:: Brief ::
The records follow. Filter them to the lines that hold "getPldmVersion".

──────────

/-- The host's side of BAR0 (R454 to R456) and of its rings (R422, R423, R426). -/
def Obligations.RingsAndRegisters : Prop :=
  ∀ (s : State) (t : Nat),
    let u := s.on (fun b => b.advanceTo t)
    (∀ failed, (u.m.power.main = .on ∨ u.m.power.main = .island) → u.m.now / Nat.max u.m.dev.pollNs 1 ≠ u.m.dev.lastPoll / Nat.max u.m.dev.pollNs 1 →
        exec (.ringPoll t failed) s = .next (u.poll (if u.m.dev.ideState = 2 then [0, 1, 2, 3] else failed)))
    ∧ (∀ failed, u.m.now / Nat.max u.m.dev.pollNs 1 = u.m.dev.lastPoll / Nat.max u.m.dev.pollNs 1 → exec (.ringPoll t failed) s = .next u)
    ∧ (∀ ring tag c, (u.m.ring ring).cmds.find? (fun c => c.tag == tag && c.needsRead) = some c →
        (∀ tries, 3 ≤ tries ∨ u.m.dev.ideState = 2 → exec (.payloadReadDone t ring tag tries) s = .next (((u.on (fun b => b.bump .retries 2)).complete ring { tag := tag, opcode := c.opcode, status := 8, noIrq := c.noIrq, tDone := 0 }).on (fun b => b.pump)))
        ∧ (∀ tries, tries < 3 → u.m.dev.ideState ≠ 2 → Runs (.payloadReadDone t ring tag tries) s (fun v => v.mem = s.mem ∧ ∀ x ∈ (v.m.ring ring).cmds, x.tag = tag → x.needsRead = false)))
    ∧ ((u.m.power.main = .on ∨ u.m.power.main = .island) →
        (∀ v : W64, u.m.rings.length = 4 → Runs (.ringEnWrite t 0 v) s (fun w => w.mem = s.mem ∧ (w.m.ring 0).en = v.getLsbD 0
            ∧ (w.m.ring 0).irqEn = v.getLsbD 1 ∧ (w.m.ring 0).base = (u.m.ring 0).base ∧ w.m.dev = u.m.dev))
        ∧ (∀ v : W64, Runs (.pollCtrlWrite t v) s (fun w => w.mem = s.mem
            ∧ (250 ≤ v.toNat % 2 ^ 32 → v.toNat % 2 ^ 32 ≤ 50000 → w.m.dev.pollNs = v.toNat % 2 ^ 32)
            ∧ ((v.toNat % 2 ^ 32 < 250 ∨ 50000 < v.toNat % 2 ^ 32) → w.m = u.m.refuseMmio)))
        ∧ Runs (.mmioRefusedClear t) s (fun w => w.mem = s.mem ∧ w.m = { u.m with dev := { u.m.dev with mmioRefused := false } })
        ∧ (∀ off n v, off < 0xE000 → (n ≠ 8 ∨ off % 8 ≠ 0) → exec (.registerWrite t off n v) s = .next (u.on (fun b => b.refuseMmio)))
        ∧ (∀ off v, off < 0xE000 → off % 8 = 0 → off ≠ 0x40 → off ≠ 0x70 → off ≠ 0x78 → (off < 0x80 ∨ 0x100 ≤ off) → exec (.registerWrite t off 8 v) s = .next u)
        ∧ (∀ n sub v, n < 4 → sub < 3 → u.m.dev.state ≠ 0 → (u.m.ring n).state ≠ 0 →
            exec (.registerWrite t (0x80 + 0x20 * n + 8 * sub) 8 v) s = .next (u.on (fun b => b.refuseMmio)))
        ∧ (∀ n (v : W64), n < 4 → u.m.rings.length = 4 → u.m.dev.state ≠ 0 → (u.m.ring n).state = 0 →
            Runs (.registerWrite t (0x80 + 0x20 * n) 8 v) s (fun w => w.mem = s.mem ∧ w.m.dev = u.m.dev ∧ (∀ k, k ≠ n → w.m.ring k = u.m.ring k)
              ∧ w.m.ring n = { u.m.ring n with base := v.toNat / 2 ^ 18 * 2 ^ 18 })
            ∧ Runs (.registerWrite t (0x88 + 0x20 * n) 8 v) s (fun w => w.mem = s.mem ∧ w.m.dev = u.m.dev ∧ (∀ k, k ≠ n → w.m.ring k = u.m.ring k)
              ∧ w.m.ring n = { u.m.ring n with cmplBase := v.toNat / 2 ^ 17 * 2 ^ 17 })
            ∧ Runs (.registerWrite t (0x90 + 0x20 * n) 8 v) s (fun w => w.mem = s.mem ∧ w.m.dev = u.m.dev ∧ (∀ k, k ≠ n → w.m.ring k = u.m.ring k)
              ∧ w.m.ring n = { u.m.ring n with ctrlBase := v.toNat / 2 ^ 6 * 2 ^ 6 }))
        ∧ (∀ v : W64, u.m.dev.state ≠ 0 → (u.m.ring u.m.dev.eventRing).state = 0 → Runs (.registerWrite t 0x78 8 v) s (fun w => w.mem = s.mem
            ∧ w.m.dev.eventRing = v.toNat % 4 ∧ w.m.dev.eventEn = v.getLsbD 8 ∧ w.m.dev.eventIrq = v.getLsbD 9 ∧ w.m.dev.eventVector = v.toNat / 2 ^ 10 % 64))
        ∧ (∀ i (v : W64), i < 64 → u.m.dev.msixTable.length = 64 → Runs (.registerWrite t (0xE000 + 16 * i) 8 v) s (fun w => w.mem = s.mem
            ∧ (w.m.dev.msixTable[i]?).map (fun e => fld e 63 0) = some v.toNat)))
    ∧ (∀ off n v, u.m.power.main ≠ .on → u.m.power.main ≠ .island → exec (.registerWrite t off n v) s = .next u)

/-- The management plane's requests and what takes it down (R34, R551, R574). -/
def Obligations.ManagementRequests : Prop :=
  ∀ (s : State) (t : Nat) (b : Binding),
    let answers (i : Instr) (r : Option (List Byte)) : Prop := exec i s = .next (s.on (fun m => { m with boot := { m.boot with reply := r } }))
    (s.m.served b = true → s.m.dev.state ≠ 0 →
      (∀ n, answers (.getBlock b n) (s.m.counterBlock n)) ∧ (∀ n, 24 ≤ n → s.m.counterBlock n = none)
      ∧ answers (.logInfo b) (some (leBytes 8 s.m.lifeExport.length ++ leBytes 8 s.m.life.saved.at_))
      ∧ (∀ off n, n ≤ 1024 → let copy := if off = 0 then s.m.life.saved else s.m.life.reading.getD s.m.life.saved
          exec (.logRead b off n) s = .next (s.on (fun m => { m with boot := { m.boot with reply := some (((s.m.exportOf copy).drop off).take n) }, life := { m.life with reading := some copy } })))
      ∧ (∀ off n, 1024 < n → answers (.logRead b off n) none)
      ∧ answers (.pldmSensorRead b 25) (some (0 :: leBytes 4 s.m.dev.state)) ∧ answers (.pldmSensorRead b 26) (some (0 :: leBytes 4 s.m.safety.cause))
      ∧ answers (.getPldmTypes b) (some (0 :: bitmapBytes 8 [0, 2, 5])) ∧ answers (.getMessageTypeSupport b) (some [0, 2, 0x01, 0x7F]))
    ∧ (s.m.served b = true →
      (∀ e : Byte, e ≠ 0 → e ≠ 0xFF → Runs (.setEndpointId b e) s (fun v => v.mem = s.mem ∧ v.m.boot.reply = some [0, 0, e, 0] ∧ v.m.boot.eid b = e))
      ∧ answers (.getEndpointId b) (some [0, s.m.boot.eid b, Config.mctpByte 2 0, Config.mctpByte 2 1])
      ∧ (∃ r, answers (.getMctpVersionSupport b 0) (some (0 :: r))) ∧ (∃ r, answers (.getVendorMessageSupport b) (some (0 :: r))) ∧ (∃ r, answers (.getTid b) (some (0 :: r)))
      ∧ (∃ r, answers (.getPldmVersion b 0) (some (0 :: r)))
      ∧ (∀ typ, typ ∉ s.m.pldmTypes → answers (.getPldmVersion b typ) (some [0x83]) ∧ answers (.getPldmCommands b typ) (some [0x83]))
      ∧ (∀ typ ∈ s.m.pldmTypes, answers (.getPldmCommands b typ) (some (0 :: bitmapBytes 32 (pldmCommands typ)))))
    ∧ (s.m.served b = false → (∀ n, answers (.getBlock b n) none) ∧ answers (.logInfo b) none ∧ answers (.getTid b) none ∧ answers (.getEndpointId b) none
      ∧ (∀ e, answers (.setEndpointId b e) none) ∧ answers (.getStatus b) none ∧ answers (.requestUpdate b) none)
    ∧ (s.m.power.standby = true → ∃ v, exec (.managementLinkFailure t b) s = .next v ∧ v.mem = s.mem ∧ (∀ c, v.m.served c = false)
        ∧ Runs (.managementPlaneRecovery t) v (fun w => (∀ c, w.m.served c = w.m.addressed c) ∧ w.mem = s.mem))
    ∧ s.m.addressed .i3c = true ∧ (∀ e a, s.m.addressed (.sgmii e a) = true ↔ e = 0x88B5 ∧ a = s.m.macAddress)

/-- PLDM Type 5 from RequestUpdate to ActivateFirmware (R572), and its refusals (R569). -/
def Obligations.PldmUpdate : Prop :=
  ∀ (s : State) (b : Binding), s.m.served b = true →
    (s.m.updateState = true → s.m.path.applying = false → ∀ (c : Component) (n : Nat) (bs : List Byte) (ok : Bool),
        ∀ i ∈ [Instr.requestUpdate b, .passComponentTable b c, .updateComponent b c n, .requestFirmwareData b bs, .verifyComplete b, .applyComplete b ok, .activateFirmware b,
          .cancelUpdateComponent b, .cancelUpdate b],
        Runs i s (fun v => v.mem = s.mem ∧ v.m = { s.m with path := { s.m.path with mailbox := s.m.path.mailbox ++ [i], pair3 := (s.m.now, if s.m.path.pair3.1 = s.m.now then s.m.path.pair3.2 + 1 else 1) } }))
    ∧ (s.m.updateState = false → ∀ c, ∀ i ∈ [Instr.queryDeviceIdentifiers b, .getFirmwareParameters b, .requestUpdate b, .passComponentTable b c, .verifyComplete b,
        .activateFirmware b, .getStatus b, .cancelUpdateComponent b, .cancelUpdate b],
        Runs i s (fun v => v.mem = s.mem ∧ v.m = { s.m with boot := { s.m.boot with reply := some unableToUpdate } }))
    ∧ (s.m.updateState = true →
      (∃ r, Runs (.queryDeviceIdentifiers b) s (fun v => v.mem = s.mem ∧ v.m.boot.reply = some (0 :: r)))
      ∧ (∃ r, Runs (.getFirmwareParameters b) s (fun v => v.mem = s.mem ∧ v.m.boot.reply = some (0 :: r)))
      ∧ Runs (.getStatus b) s (fun v => v.mem = s.mem ∧ v.m.boot.reply = some [0, s.m.boot.pldm.code]))
    ∧ (s.m.updateState = true → s.m.path.applying = true →
      (s.m.boot.session = .closed → Runs (.requestUpdate b) s (fun v => v.mem = s.mem ∧ v.m.boot.session = .pldm ∧ v.m.boot.pldm = .learn ∧ v.m.boot.staged = []))
      ∧ (s.m.boot.session = .ring → Runs (.requestUpdate b) s (fun v => v.m.boot.session = .ring ∧ v.m.boot.staged = s.m.boot.staged ∧ v.m.boot.reply = some unableToUpdate))
      ∧ (s.m.boot.session = .pldm →
        (∀ c, s.m.boot.pldm = .learn → Runs (.passComponentTable b c) s (fun v => v.mem = s.mem ∧ v.m.boot.pldm = .ready ∧ v.m.boot.reply = some (componentVerdict c)))
        ∧ (∀ (c : Component) n, s.m.boot.pldm = .ready → c.classification = 0xFFFF → c.identifier = 1 → n ≤ 33554432 →
            Runs (.updateComponent b c n) s (fun v => v.mem = s.mem ∧ v.m.boot.pldm = .download ∧ v.m.boot.pldmOffset = 0 ∧ v.m.boot.pldmSize = n))
        ∧ (∀ (c : Component) n, s.m.boot.pldm = .ready → (c.classification ≠ 0xFFFF ∨ c.identifier ≠ 1) →
            exec (.updateComponent b c n) s = .next (s.on (fun m => m.answer (some [0, 1, 6]))))
        ∧ (∀ bs : List Byte, s.m.boot.pldm = .download → bs.length = 1024 → s.m.boot.staged.wf = true → Runs (.requestFirmwareData b bs) s (fun v => v.mem = s.mem
            ∧ v.m.boot.pldmOffset = s.m.boot.pldmOffset + 1024 ∧ (v.m.boot.pldm = .verify ↔ s.m.boot.pldmSize ≤ s.m.boot.pldmOffset + 1024)
            ∧ (∀ k, k < 1024 → v.m.boot.staged.read (s.m.boot.pldmOffset + k) = bs.getD k 0)
            ∧ ∀ x, (x < s.m.boot.pldmOffset ∨ s.m.boot.pldmOffset + 1024 ≤ x) → v.m.boot.staged.read x = s.m.boot.staged.read x))
        ∧ (s.m.boot.pldm = .verify → Runs (.verifyComplete b) s (fun v => v.mem = s.mem ∧ (s.m.stagedOk = true → v.m.boot.pldm = .apply ∧ v.m.boot.committing = true)
            ∧ (s.m.stagedOk = false → v.m.boot.pldm = .verify ∧ v.m.boot.reply = some [1])))
        ∧ (s.m.boot.pldm = .apply → s.m.boot.committing = true → Runs (.applyComplete b true) s (fun v => v.mem = s.mem ∧ v.m.boot.pldm = .activate ∧ v.m.boot.committing = false
            ∧ v.m.boot.flashImage = s.m.stagedBytes (imageLen (s.m.stagedBytes 64))))
        ∧ (s.m.boot.pldm = .apply → s.m.boot.committing = true → Runs (.applyComplete b false) s (fun v => v.mem = s.mem ∧ v.m.boot.pldm = .ready ∧ v.m.boot.flashImage = []))
        ∧ (s.m.boot.pldm = .apply → s.m.boot.committing = false → ∀ ok, Runs (.applyComplete b ok) s (fun v => v.mem = s.mem ∧ v.m.boot.pldm = .ready
            ∧ v.m.boot.flashImage = s.m.boot.flashImage))
        ∧ (s.m.boot.pldm = .activate → Runs (.activateFirmware b) s (fun v => v.mem = s.mem ∧ v.m.boot.session = .closed ∧ v.m.boot.staged = []
            ∧ (s.m.dev.state = 0 → v.m.boot.resetDueAt = some (s.m.clk.own + 10000000))))
        ∧ (s.m.boot.pldm = .download ∨ s.m.boot.pldm = .verify → Runs (.cancelUpdateComponent b) s (fun v => v.mem = s.mem ∧ v.m.boot.pldm = .ready ∧ v.m.boot.session = .pldm))
        ∧ (s.m.boot.pldm ≠ .idle → Runs (.cancelUpdate b) s (fun v => v.mem = s.mem ∧ v.m.boot.session = .closed ∧ v.m.boot.staged = [] ∧ v.m.boot.committing = false))))
end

──────────

:: Answer to this task ::
      ∧ (∃ r, answers (.getPldmVersion b 0) (some (0 :: r)))
      ∧ (∀ typ, typ ∉ s.m.pldmTypes → answers (.getPldmVersion b typ) (some [0x83]) ∧ answers (.getPldmCommands b typ) (some [0x83]))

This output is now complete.